▶ _Data to examine_:

/-- Halted members that resume together with a gang (R37). -/
def cohortHalted (s : State) (g : Gang) : List Gang :=
  (s.g :: s.others).filter fun h => (h.id == g.id || (g.cohN != 1 && sameCohort h g)) && (h.phase == .halted || h.phase == .pageWait)

/-- Whether a gang has been pre-empted for a reservation that covers clusters which it still holds (R431): it does not run there again. -/
def reservedAway (s : State) (h : Gang) : Bool :=
  s.reservations.any fun p => p.2.timedOut && decide (h.launch.prio < p.2.prio) && h.clusters.any fun c => p.2.clusters.contains c

/-- GANG_RESUME (R44): the members resume together, if none waits for a page or has to make room for a reservation, and every evicted one
can be placed. -/
def resumeGang (id : Nat) (s : State) : State :=
  match findGang s id with
  | none => s
  | some g =>
    let members := cohortHalted s g
    if g.phase ≠ .halted ∨ members.any (fun h => h.phase == .pageWait || reservedAway s h) then s
    else
      let out := members.filter fun h => h.clusters.isEmpty
      match placeAll s none (out.map (resumeCandidates s)) [] with
      | none => s
      | some ps =>
        let s := (out.zip ps).foldl (fun s (h, p) => onGang s h.id (seatGang p)) s
        members.foldl (fun s h => onGang s h.id wakeGang) s

/-- Resumable gangs of a level, ahead of its new records, oldest halt first (R431). -/
def resumeLevel (level : Nat) (s : State) : State :=
  ((resumeList s).filter fun h => h.phase == .halted && h.launch.prio == level).foldl (fun s h => resumeGang h.id s) s

/-- Queues of a level from the rotating start pointer on (R427). -/
def levelOrder (s : State) (level : Nat) (ready : List Ready) : List Ready :=
  let at_ := mget 0 s.startPtr level
  let rs := ready.filter fun r => r.record.prio == level
  rs.filter (fun r => decide (at_ ≤ r.queue)) ++ rs.filter (fun r => decide (r.queue < at_))

/-- One level of a pass (R427): the machine, the queues launched so far, and the queues that could not be placed, a queue that still
waits for its reservation among them. -/
def levelPass (ready : List Ready) (acc : State × List Nat × List Ready) (level : Nat) : State × List Nat × List Ready :=
  let s := resumeLevel level acc.1
  (levelOrder s level ready).foldl (fun (acc : State × List Nat × List Ready) r =>
    let (s, done, failed) := acc
    if done.contains r.queue || stoppedNow s r then acc
    else if (reservationOf s r.queue).isSome then (s, done, failed ++ [r])
    else match placeMembers s (some r.queue) r.record.sz r.record.members with
      | some ps =>
        (advanceStart (launchReady s r ps) r, done ++ [r.queue], failed)
      | none => (s, done, failed ++ [r])) (s, acc.2.1, acc.2.2)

▶ _Directions_:
Reproduce every entry, word for word.

▶ _Answer box_:
/-- Halted members that resume together with a gang (R37). -/
def cohortHalted (s : State) (g : Gang) : List Gang :=
  (s.g :: s.others).filter fun h => (h.id == g.id || (g.cohN != 1 && sameCohort h g)) && (h.phase == .halted || h.phase == .pageWait)

/-- Whether a gang has been pre-empted for a reservation that covers clusters which it still holds (R431): it does not run there again. -/
def reservedAway (s : State) (h : Gang) : Bool :=
  s.reservations.any fun p => p.2.timedOut && decide (h.launch.prio < p.2.prio) && h.clusters.any fun c => p.2.clusters.contains c

/-- GANG_RESUME (R44): the members resume together, if none waits for a page or has to make room for a reservation, and every evicted one
can be placed. -/
def resumeGang (id : Nat) (s : State) : State :=
  match findGang s id with
  | none => s
  | some g =>
    let members := cohortHalted s g
    if g.phase ≠ .halted ∨ members.any (fun h => h.phase == .pageWait || reservedAway s h) then s
    else
      let out := members.filter fun h => h.clusters.isEmpty
      match placeAll s none (out.map (resumeCandidates s)) [] with
      | none => s
      | some ps =>
        let s := (out.zip ps).foldl (fun s (h, p) => onGang s h.id (seatGang p)) s
        members.foldl (fun s h => onGang s h.id wakeGang) s

/-- Resumable gangs of a level, ahead of its new records, oldest halt first (R431). -/
def resumeLevel (level : Nat) (s : State) : State :=
  ((resumeList s).filter fun h => h.phase == .halted && h.launch.prio == level).foldl (fun s h => resumeGang h.id s) s

/-- Queues of a level from the rotating start pointer on (R427). -/
def levelOrder (s : State) (level : Nat) (ready : List Ready) : List Ready :=
  let at_ := mget 0 s.startPtr level
  let rs := ready.filter fun r => r.record.prio == level
  rs.filter (fun r => decide (at_ ≤ r.queue)) ++ rs.filter (fun r => decide (r.queue < at_))

/-- One level of a pass (R427): the machine, the queues launched so far, and the queues that could not be placed, a queue that still
waits for its reservation among them. -/
def levelPass (ready : List Ready) (acc : State × List Nat × List Ready) (level : Nat) : State × List Nat × List Ready :=
  let s := resumeLevel level acc.1
  (levelOrder s level ready).foldl (fun (acc : State × List Nat × List Ready) r =>
    let (s, done, failed) := acc
    if done.contains r.queue || stoppedNow s r then acc
    else if (reservationOf s r.queue).isSome then (s, done, failed ++ [r])
    else match placeMembers s (some r.queue) r.record.sz r.record.members with
      | some ps =>
        (advanceStart (launchReady s r ps) r, done ++ [r.queue], failed)
      | none => (s, done, failed ++ [r])) (s, acc.2.1, acc.2.2)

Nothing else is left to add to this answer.